Environmental Science

The academic activities in the environmental science (ES) subdivision under EEGS are devoted to both Teaching and Research. Various research activities conducted by the ES team are heavily associated with micro- and nano- technologies with practically unlimited application potential. Some of the current research activities (and other projects under development) include inter-institutional collaborative work that will increase student exposure to multi-disciplinary fields. The ES research team currently has five research foci:

1. Environmental Monitoring and Exposure Research (Figures 1, 2, & 3)
With multiple pieces of state-of-the-art chromatography equipment present on-site, practically all types of environmental samples such as soil, water, and air can be analyzed in the department’s environmental laboratory for in-depth academic research activities. Quality standards for analysis have been set through the ERICC project. Current projects and other projects being developed in this category include studies in the following areas: particulate matter (PM) spatial distribution in the downtown Durham area; effects of human traffic on indoor PM distribution; air pollutant dispersion modeling; metal distribution in the air; river and lake water quality studies; drinking water contamination; and soil contamination. Students in this project gain hands-on experience with equipment for analyzing air and water samples.

2. Environmental Health Studies (Figures 4, 5, & 6).
Understanding how our bodies respond to various types of pollutants is an essential piece of information for developing preventive measures. For this reason, cardiopulmonary physiological responses to air and water contaminants will be monitored by using portable electrocardiograms (ECG) units and spirometers acquired by the department. These data are usually matched with the data from monitoring and exposure studies. Spatial distribution mapping using GIS techniques is a major component of the study. Long-term follow up study for locally/regionally relevant diseases such as Rocky Mountain Spotted Fever is part of this project. Students involved in this research will be trained for handling ECG and spirometers and basic interpretation skills, as well as GIS training.

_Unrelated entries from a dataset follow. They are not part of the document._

/-- R49, C4: addresses that agree in bits 21:0 give identical transactions, and the framing operations do
the same with them in every state. -/
def Obligations.UpperAddressBitsNeverReachTheBus : Prop :=
  ∀ a b : Addr, a.setWidth 22 = b.setWidth 22 →
    (∀ n, txRead a n = txRead b n) ∧ (∀ bs, txWrite a bs = txWrite b bs) ∧
    ∀ s, (∀ n, exec (.rdb a n) s = exec (.rdb b n) s) ∧ (∀ bs, exec (.wrb a bs) s = exec (.wrb b bs) s) ∧
      exec (.rd8 a) s = exec (.rd8 b) s ∧ exec (.rd16 a) s = exec (.rd16 b) s ∧
      exec (.rd32 a) s = exec (.rd32 b) s ∧ (∀ v, exec (.wr8 a v) s = exec (.wr8 b v) s) ∧
      (∀ v, exec (.wr16 a v) s = exec (.wr16 b v) s) ∧ (∀ v, exec (.wr32 a v) s = exec (.wr32 b v) s)

/-- R71, S10: the three bytes of the prefix of a write and of a read, in the source's own arithmetic. The
order of bytes 1 and 2 is D3's choice. -/
def Obligations.AddressPrefixBytes : Prop :=
  ∀ (a : Addr) (n : Nat) (s : List Byte),
    (txWrite a s).take 3 =
      [(a >>> 16).setWidth 8 &&& 0x3F#8 ||| 0x80#8, (a >>> 8).setWidth 8, a.setWidth 8] ∧
    (txRead a n).take 3 =
      [(a >>> 16).setWidth 8 &&& 0x3F#8 ||| 0x00#8, (a >>> 8).setWidth 8, a.setWidth 8]

/-- R87, R88: the pseudo-instruction CMD is one ENQ request per word, in order, whatever the words. -/
def Obligations.CmdExpandsToEnqs : Prop :=
  ∀ ws : List Word, (cmdRequests ws).map decodeRequest = ws.map fun w => .ok (.enq w)

/-! ## The arithmetic of the ring -/

/-- R109 to R111, C2, C8: the outcome of an attempt depends only on `occ`, with the boundary between 4091 and
4092, and on the policy above 4096. -/
def Obligations.OccupancyDecidesAcceptance : Prop :=
  ∀ (p : DivergencePolicy) (occ : Word),
    (occ.toNat ≤ 4091 → ∃ f, freeOf p occ = some f ∧ f.toNat = 4096 - occ.toNat ∧ accepts f = true) ∧
    (4092 ≤ occ.toNat → occ.toNat ≤ 4096 →
      ∃ f, freeOf p occ = some f ∧ f.toNat = 4096 - occ.toNat ∧ accepts f = false) ∧
    (4097 ≤ occ.toNat →
      (p = .fault → freeOf p occ = none) ∧
      (p = .reject → ∃ f, freeOf p occ = some f ∧ f = 0#32 ∧ accepts f = false) ∧
      (p = .wrap32 → ∃ f, freeOf p occ = some f ∧ f = 4096#32 - occ ∧ accepts f = true))

/-- R120: an accepted word seen at occupancy at most 4091, with `read_offset` only moving forward since,
leaves at most 4095 bytes occupied. -/
def Obligations.AcceptedWordKeepsHeadroom : Prop :=
  ∀ wo ro ro' : Word, (occupied wo ro).toNat ≤ 4091 →
    (occupied wo ro').toNat ≤ (occupied wo ro).toNat →
    (occupied (advance wo) ro').toNat = (occupied wo ro').toNat + 4 ∧
    (occupied (advance wo) ro').toNat ≤ 4095

/-- R51: in a valid configuration the ring address is the base plus the pointer modulo 4096, never outside
the window or the wire field. -/
def Obligations.RingAddressStaysInWindow : Prop :=
  ∀ (c : Config) (wo : Word), configValid c = true →
    (ringAddr c wo).toNat = c.cmdBufBase + wo.toNat % 4096 ∧
    c.cmdBufBase ≤ (ringAddr c wo).toNat ∧ (ringAddr c wo).toNat ≤ c.cmdBufBase + 4095 ∧
    (ringAddr c wo).toNat < 2 ^ 22 ∧
    ringAddr c (wo + 4096#32) = ringAddr c wo

/-! ## Framing operations -/

/-- R73 to R76, R94 to R104: ACCEPT of the eleven framing operations sets up their transaction and goes to
F_X. RDB, RD8, RD16, RD32 and CHKID read, capturing from the fifth byte on; WRB, WR8, WR16, WR32, HOSTCMD and
WAKE capture nothing. -/
def Obligations.FramingOperationsAccept : Prop :=
  ∀ s : State, s.pc = .idle →
    (∀ a n, exec (.rdb a n) s = .next
      (loaded .fx (framePrefix a 0b00#2 ++ [0x00#8] ++ List.replicate n.toNat 0x00#8) 4 s)) ∧
    (∀ a, exec (.rd8 a) s = .next (loaded .fx (framePrefix a 0b00#2 ++ [0x00#8, 0x00#8]) 4 s)) ∧
    (∀ a, exec (.rd16 a) s = .next
      (loaded .fx (framePrefix a 0b00#2 ++ [0x00#8, 0x00#8, 0x00#8]) 4 s)) ∧
    (∀ a, exec (.rd32 a) s = .next
      (loaded .fx (framePrefix a 0b00#2 ++ [0x00#8, 0x00#8, 0x00#8, 0x00#8, 0x00#8]) 4 s)) ∧
    exec .chkid s = .next
      (loaded .fx (framePrefix (BitVec.ofNat 24 s.cfg.regId) 0b00#2 ++ [0x00#8, 0x00#8]) 4 s) ∧
    (∀ a bs, bs.length < 2 ^ 32 →
      exec (.wrb a bs) s = .next (loaded .fx (framePrefix a 0b10#2 ++ bs) (3 + bs.length) s)) ∧
    (∀ a v, exec (.wr8 a v) s = .next (loaded .fx (framePrefix a 0b10#2 ++ [v]) 4 s)) ∧
    (∀ a v, exec (.wr16 a v) s = .next
      (loaded .fx (framePrefix a 0b10#2 ++ [v.setWidth 8, (v >>> 8).setWidth 8]) 5 s)) ∧
    (∀ a v, exec (.wr32 a v) s = .next
      (loaded .fx (framePrefix a 0b10#2 ++
        [v.setWidth 8, (v >>> 8).setWidth 8, (v >>> 16).setWidth 8, (v >>> 24).setWidth 8]) 7 s)) ∧
    (∀ c, exec (.hostcmd c) s = .next (loaded .fx [c ||| 0x40#8, 0x00#8, 0x00#8] 3 s)) ∧
    exec .wake s = .next (loaded .fx [0x00#8, 0x00#8, 0x00#8] 3 s)

/-- R31, R32, R92: in flight, every operation of the request interface but PACK emits SEL while chip-select
is deasserted, then exchanges one byte a step, capturing the received byte from `txcap` on; a data byte of a
write is stored at its address A + k (R52). What the chip's consumer goes by at SEL is log 25's. -/
def Obligations.RequestsMoveOneByteAStep : Prop :=
  ∀ (i : Instr) (s : State),
    (i.isFraming = true ∧ s.pc = .fx ∨
      ((∃ w, i = .tryenq w) ∨ (∃ w, i = .enq w) ∨ (∃ ws bs, i = .textcmd ws bs)) ∧
        s.pc ∈ [Pc.qro, .qwo, .qww, .qwp] ∨ i = .idle ∧ s.pc ∈ [Pc.iro, .iwo]) →
    (s.cs = false →
      exec i s = .next { s with cs := true, trace := s.trace ++ [.sel], woSeen := chipWrite s }) ∧
    (∀ bytes k cap rx o, s.cs = true → s.txs = some bytes → s.txpos = some k → s.txfrom = some cap →
      s.rx = some rx → bytes[k]? = some o →
      ∃ t, exec i s = .next t ∧ t.pc = s.pc ∧ t.cs = true ∧ t.txs = some bytes ∧ t.txpos = some (k + 1) ∧
        t.txfrom = some cap ∧ t.trace = s.trace ++ [.x o (received s (bytes.take k))] ∧
        t.rx = some (if cap ≤ k then rx ++ [received s (bytes.take k)] else rx) ∧
        t.mem = chipStore s.mem (bytes.take k) o ∧ t.draws = s.draws.tail ∧
        t.nfree = s.nfree + freeDrawn s (bytes.take k) ∧ t.results = s.results)

/-- R35, R94 to R104: the DESEL step of each framing operation delivers its result: the captured bytes for
RDB, RD8, RD16, RD32 and CHKID, the number of bytes for WRB, 0 for WR8, WR16, WR32, HOSTCMD and WAKE. -/
def Obligations.FramingOperationsDeliver : Prop :=
  ∀ (s : State) (rx : List Byte), atDesel .fx rx s →
    (∀ a n, exec (.rdb a n) s = .next (resultState ⟨.done, n, rx, []⟩ s)) ∧
    (∀ a b0, rx = [b0] → exec (.rd8 a) s = .next (resultState ⟨.done, b0.setWidth 32, [], []⟩ s)) ∧
    (∀ a b0 b1, rx = [b0, b1] →
      exec (.rd16 a) s = .next (resultState ⟨.done, 0#16 ++ b1 ++ b0, [], []⟩ s)) ∧
    (∀ a b0 b1 b2 b3, rx = [b0, b1, b2, b3] →
      exec (.rd32 a) s = .next (resultState ⟨.done, b3 ++ b2 ++ b1 ++ b0, [], []⟩ s)) ∧
    (rx = [0x7C#8] → exec .chkid s = .next (resultState ⟨.done, 0x17C#32, [], []⟩ s)) ∧
    (∀ b0, rx = [b0] → b0 ≠ 0x7C#8 →
      exec .chkid s = .next (resultState ⟨.done, b0.setWidth 32, [], []⟩ s)) ∧
    (∀ a bs, exec (.wrb a bs) s =
      .next (resultState ⟨.done, BitVec.ofNat 32 bs.length, [], []⟩ s)) ∧
    (∀ a v, exec (.wr8 a v) s = .next (resultState ⟨.done, 0#32, [], []⟩ s)) ∧
    (∀ a v, exec (.wr16 a v) s = .next (resultState ⟨.done, 0#32, [], []⟩ s)) ∧
    (∀ a v, exec (.wr32 a v) s = .next (resultState ⟨.done, 0#32, [], []⟩ s)) ∧
    (∀ c, exec (.hostcmd c) s = .next (resultState ⟨.done, 0#32, [], []⟩ s)) ∧
    exec .wake s = .next (resultState ⟨.done, 0#32, [], []⟩ s)

/-- R94, R162: RDB of any count, from its request to its result, for every answer of the environment; chip
memory stays. -/
def Obligations.RdbServesEveryCount : Prop :=
  ∀ (s : State) (r : Request) (a : Addr) (n : Word) (d : List Byte),
    decodeRequest r = .ok (.rdb a n) → d.length = n.toNat + 4 → offered r d s →
    served (n.toNat + 7) (busEvents (txRead a n.toNat) d) ⟨.done, n, d.drop 4, []⟩ s.mem s

/-- R52, R95, R162: WRB of any admitted list, from its request to its result, for every answer; byte `k` is
stored at A + k. That a byte past the chip's space is not stored is the model's choice (log 10). -/
def Obligations.WrbServesEveryList : Prop :=
  ∀ (s : State) (r : Request) (a : Addr) (bs d : List Byte),
    decodeRequest r = .ok (.wrb a bs) → bs.length < 2 ^ 32 → d.length = bs.length + 3 → offered r d s →
    served (bs.length + 6) (busEvents (framePrefix a 0b10#2 ++ bs) d)
      ⟨.done, BitVec.ofNat 32 bs.length, [], []⟩ (s.mem.writeBytes (a.setWidth 22).toNat bs) s

/-- R52, R96 to R104, R162: RD8, RD16, RD32, CHKID, WR8, WR16, WR32, HOSTCMD and WAKE, from the request to the
result, whatever the environment answers; WR8, WR16 and WR32 store their bytes from A on, the others nothing.
That a byte past the chip's space is not stored is the model's choice (log 10). -/
def Obligations.RegisterOperationsServed : Prop :=
  ∀ (s : State) (r : Request) (a : Addr) (d : List Byte) (x0 x1 x2 x3 b0 b1 b2 b3 : Byte),
    (decodeRequest r = .ok (.rd8 a) → offered r [x0, x1, x2, x3, b0] s →
      served 8 (busEvents (txRead a 1) [x0, x1, x2, x3, b0]) ⟨.done, b0.setWidth 32, [], []⟩ s.mem s) ∧
    (decodeRequest r = .ok (.rd16 a) → offered r [x0, x1, x2, x3, b0, b1] s →
      served 9 (busEvents (txRead a 2) [x0, x1, x2, x3, b0, b1]) ⟨.done, 0#16 ++ b1 ++ b0, [], []⟩ s.mem s) ∧
    (decodeRequest r = .ok (.rd32 a) → offered r [x0, x1, x2, x3, b0, b1, b2, b3] s →
      served 11 (busEvents (txRead a 4) [x0, x1, x2, x3, b0, b1, b2, b3])
        ⟨.done, b3 ++ b2 ++ b1 ++ b0, [], []⟩ s.mem s) ∧
    (decodeRequest r = .ok .chkid → offered r [x0, x1, x2, x3, b0] s →
      served 8 (busEvents (txRead (BitVec.ofNat 24 s.cfg.regId) 1) [x0, x1, x2, x3, b0])
        ⟨.done, if b0 = 0x7C#8 then 0x17C#32 else b0.setWidth 32, [], []⟩ s.mem s) ∧
    (offered r d s →
      (∀ v, decodeRequest r = .ok (.wr8 a v) → d.length = 4 →
        served 7 (busEvents (framePrefix a 0b10#2 ++ [v]) d) ⟨.done, 0#32, [], []⟩
          (s.mem.writeBytes (a.setWidth 22).toNat [v]) s) ∧
      (∀ v, decodeRequest r = .ok (.wr16 a v) → d.length = 5 →
        served 8 (busEvents (framePrefix a 0b10#2 ++ [v.setWidth 8, (v >>> 8).setWidth 8]) d)
          ⟨.done, 0#32, [], []⟩
          (s.mem.writeBytes (a.setWidth 22).toNat [v.setWidth 8, (v >>> 8).setWidth 8]) s) ∧
      (∀ v, decodeRequest r = .ok (.wr32 a v) → d.length = 7 →
        served 10 (busEvents (framePrefix a 0b10#2 ++
            [v.setWidth 8, (v >>> 8).setWidth 8, (v >>> 16).setWidth 8, (v >>> 24).setWidth 8]) d)
          ⟨.done, 0#32, [], []⟩
          (s.mem.writeBytes (a.setWidth 22).toNat
            [v.setWidth 8, (v >>> 8).setWidth 8, (v >>> 16).setWidth 8, (v >>> 24).setWidth 8]) s) ∧
      (∀ c, decodeRequest r = .ok (.hostcmd c) → d.length = 3 →
        served 6 (busEvents [c ||| 0x40#8, 0x00#8, 0x00#8] d) ⟨.done, 0#32, [], []⟩ s.mem s) ∧
      (decodeRequest r = .ok .wake → d.length = 3 →
        served 6 (busEvents [0x00#8, 0x00#8, 0x00#8] d) ⟨.done, 0#32, [], []⟩ s.mem s))

/-- The frame of the eleven framing operations RDB, WRB, RD8, RD16, RD32, WR8, WR16, WR32, HOSTCMD, WAKE and
CHKID: besides the engine, `pc`, the ports and the observation, and the fault bit of a refused WRB, nothing
changes but the one chip byte the bus event stores (R105: no latch of the ring controller). -/
def Obligations.FramingFrame : Prop :=
  ∀ (i : Instr) (s t : State), i.isFraming = true → exec i s = .next t →
    sameAround s t ∧ sameRing s t ∧ sameText s t ∧ t.wire = s.wire ∧ sameMemory s t ∧
    (t.fault = s.fault ∨ (∃ a bs, i = .wrb a bs ∧ wrbFits bs = false ∧ s.pc = .idle) ∧
      t.fault = s.fault ||| 0b0001#4) ∧
    (s.pc = .idle → t.mem = s.mem ∧ t.trace = s.trace)

/-! ## The ring controller -/

/-- R107, R114, R116, R118: ACCEPT of TRYENQ, ENQ and IDLE sets up the read of `read_offset`; an ENQ with a
zero budget gives up at once without a bus event. -/
def Obligations.RingOperationsAccept : Prop :=
  ∀ s : State, s.pc = .idle →
    (∀ w, exec (.tryenq w) s = .next
      (loaded .qro (framePrefix (BitVec.ofNat 24 s.cfg.regCmdRead) 0b00#2 ++ List.replicate 5 0x00#8) 4 s)) ∧
    (∀ w, s.cfg.retryBudget ≠ 0 → exec (.enq w) s = .next
      { loaded .qro (framePrefix (BitVec.ofNat 24 s.cfg.regCmdRead) 0b00#2 ++ List.replicate 5 0x00#8) 4 s
        with attempts := some 0#16 }) ∧
    (∀ w, s.cfg.retryBudget = 0 → exec (.enq w) s = .next
      { s with
        attempts := some 0#16, results := s.results ++ [⟨.gaveup, 0#32, [], []⟩],
        resp := s.resp ++ [⟨.gaveup, 0#32, [], []⟩] }) ∧
    exec .idle s = .next
      (loaded .iro (framePrefix (BitVec.ofNat 24 s.cfg.regCmdRead) 0b00#2 ++ List.replicate 5 0x00#8) 4 s)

3. Toxicology Studies on Carbon Nanotubes (CNT).
Carbon Nanotubes have become more popular for their broad applications. Yet their potential danger to human health has not been fully explored mainly due to the short history of public exposure to CNTs. Pilot studies showing the development of granuloma in rodent lung tissues after their exposure to CNT justifies further investigation (Figures 7 & 8). The various types of CNT will be used to produce novel materials for commercial applications. Students in this project will have an opportunity to conduct cellular toxicity studies that they can use for biomedical applications in the future.

4. Novel Nano-Material Synthesis.
Mesoporous, transition-metal containing thin film can be used to decontaminate liquid (both water and air) polluted with toxic organic substances. Preliminary data has shown that novel material (Figures 9, 10, 11, & 12) being developed demonstrates detoxifying performance compared to that of the benchmark material like TiO2. The mesoporous material (having Ti, Nb, and O) also has shown potential for both scientific and commercial applications in the field of thermal control and alternative energy. Students in this research area will learn about fundamental material science theories in physical chemistry. Students will also learn fundamental theories behind alternative energy, fuel cell industries, and energy storage forms.

5. Stereolithography (SL)/Rapid Prototyping application.
The SL technique (including rapid prototyping) has been used in numerous commercial sectors for broad commercial applications. Scaffold generation down to several micrometers is now possible. Synthetic scaffolds using polyethylene glycol (PEG) of various molecular weights has been used for tissue engineering applications. Emphasis is placed on scaffold generation that can be used for hydrogen ion storage orcharge storage. Students on the ES team will learn how to operate the Solidworks program to design scaffolds and will have an opportunity to work on Rapid prototype/SLA equipment at other institutions.